What the task asks: Go through the lines below, tally those that include the word "takes", and give only the tally.

☆ ☆ ☆ ☆ ☆ ☆ ☆

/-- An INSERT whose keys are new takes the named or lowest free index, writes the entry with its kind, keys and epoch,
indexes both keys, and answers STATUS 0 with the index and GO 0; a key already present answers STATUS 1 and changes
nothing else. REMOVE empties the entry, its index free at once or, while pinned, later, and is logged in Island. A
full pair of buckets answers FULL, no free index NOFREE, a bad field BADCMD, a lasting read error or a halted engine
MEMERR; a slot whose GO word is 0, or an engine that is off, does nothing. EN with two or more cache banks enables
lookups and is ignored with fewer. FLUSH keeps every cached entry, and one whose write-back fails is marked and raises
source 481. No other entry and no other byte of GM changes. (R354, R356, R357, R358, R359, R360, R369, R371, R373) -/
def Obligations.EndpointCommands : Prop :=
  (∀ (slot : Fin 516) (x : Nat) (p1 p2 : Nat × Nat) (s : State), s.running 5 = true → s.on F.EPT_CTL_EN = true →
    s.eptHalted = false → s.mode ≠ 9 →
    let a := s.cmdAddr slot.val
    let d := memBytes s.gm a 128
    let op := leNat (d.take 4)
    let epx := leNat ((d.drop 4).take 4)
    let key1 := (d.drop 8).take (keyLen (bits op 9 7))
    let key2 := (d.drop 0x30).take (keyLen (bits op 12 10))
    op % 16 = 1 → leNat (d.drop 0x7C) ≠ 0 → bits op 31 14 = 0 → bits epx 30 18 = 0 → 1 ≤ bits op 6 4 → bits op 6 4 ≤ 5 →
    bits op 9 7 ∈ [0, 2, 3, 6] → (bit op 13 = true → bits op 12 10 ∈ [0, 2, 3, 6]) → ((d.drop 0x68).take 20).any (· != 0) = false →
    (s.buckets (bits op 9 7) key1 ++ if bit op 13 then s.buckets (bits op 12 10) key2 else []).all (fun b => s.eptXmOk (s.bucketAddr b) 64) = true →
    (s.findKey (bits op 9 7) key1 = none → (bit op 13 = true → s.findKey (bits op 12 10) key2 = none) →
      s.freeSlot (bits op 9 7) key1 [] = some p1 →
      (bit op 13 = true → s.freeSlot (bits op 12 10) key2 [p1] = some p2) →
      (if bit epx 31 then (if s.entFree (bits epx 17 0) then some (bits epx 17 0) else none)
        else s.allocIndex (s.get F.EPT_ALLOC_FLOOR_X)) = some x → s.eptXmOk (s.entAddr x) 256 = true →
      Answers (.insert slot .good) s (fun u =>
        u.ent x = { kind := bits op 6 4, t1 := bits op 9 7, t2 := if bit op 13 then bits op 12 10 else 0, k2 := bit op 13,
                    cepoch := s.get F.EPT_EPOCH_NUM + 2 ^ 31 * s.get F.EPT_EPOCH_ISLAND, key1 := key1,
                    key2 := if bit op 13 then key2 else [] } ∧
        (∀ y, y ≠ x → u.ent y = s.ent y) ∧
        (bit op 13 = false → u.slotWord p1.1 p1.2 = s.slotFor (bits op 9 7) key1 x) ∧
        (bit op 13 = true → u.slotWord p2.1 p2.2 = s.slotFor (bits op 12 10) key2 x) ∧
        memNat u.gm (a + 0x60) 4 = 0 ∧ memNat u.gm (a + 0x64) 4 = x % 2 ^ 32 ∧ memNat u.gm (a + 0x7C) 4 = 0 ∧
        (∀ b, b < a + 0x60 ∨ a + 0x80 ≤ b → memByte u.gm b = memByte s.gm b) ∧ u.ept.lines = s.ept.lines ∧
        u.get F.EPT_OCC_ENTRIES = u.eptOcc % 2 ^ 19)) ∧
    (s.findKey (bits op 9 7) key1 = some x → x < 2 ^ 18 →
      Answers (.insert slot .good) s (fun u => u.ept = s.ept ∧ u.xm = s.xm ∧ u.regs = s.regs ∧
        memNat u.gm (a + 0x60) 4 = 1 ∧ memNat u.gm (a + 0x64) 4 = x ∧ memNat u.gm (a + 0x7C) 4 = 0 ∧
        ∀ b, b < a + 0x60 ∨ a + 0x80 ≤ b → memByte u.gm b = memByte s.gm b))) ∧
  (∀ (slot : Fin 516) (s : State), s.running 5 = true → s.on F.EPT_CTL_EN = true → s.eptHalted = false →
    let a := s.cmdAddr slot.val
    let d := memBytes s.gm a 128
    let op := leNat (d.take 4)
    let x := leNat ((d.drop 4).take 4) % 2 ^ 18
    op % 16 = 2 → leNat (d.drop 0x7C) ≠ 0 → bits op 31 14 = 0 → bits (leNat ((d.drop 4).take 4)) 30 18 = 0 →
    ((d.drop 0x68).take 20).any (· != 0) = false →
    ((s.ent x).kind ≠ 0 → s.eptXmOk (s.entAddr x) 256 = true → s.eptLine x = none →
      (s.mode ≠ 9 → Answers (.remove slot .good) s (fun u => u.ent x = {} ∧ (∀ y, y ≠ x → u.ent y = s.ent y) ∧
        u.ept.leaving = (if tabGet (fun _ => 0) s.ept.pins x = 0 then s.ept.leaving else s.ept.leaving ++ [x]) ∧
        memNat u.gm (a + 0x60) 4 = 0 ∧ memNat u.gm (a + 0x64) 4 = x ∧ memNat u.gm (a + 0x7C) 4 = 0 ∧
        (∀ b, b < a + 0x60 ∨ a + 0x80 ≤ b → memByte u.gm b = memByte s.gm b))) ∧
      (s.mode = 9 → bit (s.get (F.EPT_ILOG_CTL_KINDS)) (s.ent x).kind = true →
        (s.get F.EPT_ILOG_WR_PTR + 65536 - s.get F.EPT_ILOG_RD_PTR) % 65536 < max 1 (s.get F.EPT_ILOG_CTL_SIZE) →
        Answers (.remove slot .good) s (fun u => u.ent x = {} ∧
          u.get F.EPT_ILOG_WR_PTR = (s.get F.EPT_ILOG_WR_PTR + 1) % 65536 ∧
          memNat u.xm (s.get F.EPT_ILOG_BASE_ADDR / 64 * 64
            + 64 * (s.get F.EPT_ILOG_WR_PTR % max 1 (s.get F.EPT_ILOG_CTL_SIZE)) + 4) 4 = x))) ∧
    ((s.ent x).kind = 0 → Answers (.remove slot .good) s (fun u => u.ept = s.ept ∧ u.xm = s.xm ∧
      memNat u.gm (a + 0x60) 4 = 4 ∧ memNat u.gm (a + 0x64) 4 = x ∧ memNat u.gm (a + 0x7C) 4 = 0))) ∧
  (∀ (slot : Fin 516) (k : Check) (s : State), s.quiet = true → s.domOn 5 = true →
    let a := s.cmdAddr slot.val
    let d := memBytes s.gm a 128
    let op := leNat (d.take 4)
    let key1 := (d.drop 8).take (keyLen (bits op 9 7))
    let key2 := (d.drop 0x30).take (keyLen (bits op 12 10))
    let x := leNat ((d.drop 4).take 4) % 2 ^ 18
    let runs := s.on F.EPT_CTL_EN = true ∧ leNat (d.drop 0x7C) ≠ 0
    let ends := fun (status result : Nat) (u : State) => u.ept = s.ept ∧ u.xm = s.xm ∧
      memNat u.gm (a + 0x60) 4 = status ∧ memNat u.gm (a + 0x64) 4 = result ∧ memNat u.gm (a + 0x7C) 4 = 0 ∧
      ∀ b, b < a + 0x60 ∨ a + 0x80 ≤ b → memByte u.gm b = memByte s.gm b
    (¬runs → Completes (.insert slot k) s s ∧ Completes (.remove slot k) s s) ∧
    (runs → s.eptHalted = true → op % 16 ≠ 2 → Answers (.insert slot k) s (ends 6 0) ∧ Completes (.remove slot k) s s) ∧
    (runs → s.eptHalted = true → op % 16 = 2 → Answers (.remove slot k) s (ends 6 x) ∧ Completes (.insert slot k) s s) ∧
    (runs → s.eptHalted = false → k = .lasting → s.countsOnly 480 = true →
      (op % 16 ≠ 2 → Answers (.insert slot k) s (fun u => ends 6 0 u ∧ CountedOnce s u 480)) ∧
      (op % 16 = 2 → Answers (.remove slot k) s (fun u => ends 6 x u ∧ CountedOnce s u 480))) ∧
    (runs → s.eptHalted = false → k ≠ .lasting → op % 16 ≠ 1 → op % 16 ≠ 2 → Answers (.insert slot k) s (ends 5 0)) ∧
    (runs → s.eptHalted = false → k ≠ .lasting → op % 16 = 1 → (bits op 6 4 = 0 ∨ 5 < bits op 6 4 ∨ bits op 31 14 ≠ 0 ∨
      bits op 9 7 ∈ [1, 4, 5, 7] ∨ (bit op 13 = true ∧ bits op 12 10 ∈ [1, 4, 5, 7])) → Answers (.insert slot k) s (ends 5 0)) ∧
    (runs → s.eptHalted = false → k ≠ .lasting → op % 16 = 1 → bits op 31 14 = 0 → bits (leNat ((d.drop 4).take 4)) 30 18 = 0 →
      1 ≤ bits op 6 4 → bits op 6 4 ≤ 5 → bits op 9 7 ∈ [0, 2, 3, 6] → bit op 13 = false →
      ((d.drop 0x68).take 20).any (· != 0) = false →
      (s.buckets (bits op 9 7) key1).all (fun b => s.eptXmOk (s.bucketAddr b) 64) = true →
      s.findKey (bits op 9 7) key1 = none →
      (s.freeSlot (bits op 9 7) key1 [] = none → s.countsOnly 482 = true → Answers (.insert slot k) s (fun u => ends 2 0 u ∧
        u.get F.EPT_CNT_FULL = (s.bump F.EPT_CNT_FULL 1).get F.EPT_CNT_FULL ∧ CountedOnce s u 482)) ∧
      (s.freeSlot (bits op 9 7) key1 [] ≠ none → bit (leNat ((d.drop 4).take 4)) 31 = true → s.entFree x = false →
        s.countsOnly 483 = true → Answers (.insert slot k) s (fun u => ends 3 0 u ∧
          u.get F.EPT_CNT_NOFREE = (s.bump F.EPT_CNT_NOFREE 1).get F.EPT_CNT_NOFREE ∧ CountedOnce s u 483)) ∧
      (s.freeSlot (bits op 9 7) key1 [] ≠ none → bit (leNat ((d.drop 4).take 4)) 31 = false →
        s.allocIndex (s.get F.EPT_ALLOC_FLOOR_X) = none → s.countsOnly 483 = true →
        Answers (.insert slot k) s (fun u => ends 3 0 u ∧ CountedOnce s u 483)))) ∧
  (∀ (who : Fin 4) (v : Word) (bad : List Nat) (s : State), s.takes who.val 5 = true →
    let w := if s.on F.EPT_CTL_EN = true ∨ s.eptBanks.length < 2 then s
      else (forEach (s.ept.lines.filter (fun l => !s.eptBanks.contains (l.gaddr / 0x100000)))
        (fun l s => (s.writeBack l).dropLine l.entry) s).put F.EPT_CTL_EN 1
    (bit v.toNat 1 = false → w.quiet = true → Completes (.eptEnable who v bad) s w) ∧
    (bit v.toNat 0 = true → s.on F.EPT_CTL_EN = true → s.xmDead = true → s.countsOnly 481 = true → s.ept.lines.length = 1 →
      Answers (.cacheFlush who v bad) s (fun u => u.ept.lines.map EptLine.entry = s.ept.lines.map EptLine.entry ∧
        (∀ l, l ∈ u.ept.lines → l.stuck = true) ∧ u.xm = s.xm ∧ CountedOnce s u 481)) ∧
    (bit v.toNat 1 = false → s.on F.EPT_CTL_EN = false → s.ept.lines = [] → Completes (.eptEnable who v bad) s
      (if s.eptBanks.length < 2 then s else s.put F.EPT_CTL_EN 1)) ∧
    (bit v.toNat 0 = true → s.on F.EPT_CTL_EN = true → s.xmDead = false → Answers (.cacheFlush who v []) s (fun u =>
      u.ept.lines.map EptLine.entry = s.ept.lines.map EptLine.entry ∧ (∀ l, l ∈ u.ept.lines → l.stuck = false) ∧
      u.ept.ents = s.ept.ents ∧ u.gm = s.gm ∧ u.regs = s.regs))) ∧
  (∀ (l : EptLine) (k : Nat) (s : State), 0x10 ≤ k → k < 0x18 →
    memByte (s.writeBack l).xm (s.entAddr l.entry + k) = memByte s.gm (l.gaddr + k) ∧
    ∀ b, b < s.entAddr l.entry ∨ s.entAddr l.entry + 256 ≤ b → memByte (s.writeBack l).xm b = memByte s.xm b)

☆ ☆ ☆ ☆ ☆ ☆ ☆

Task result: 2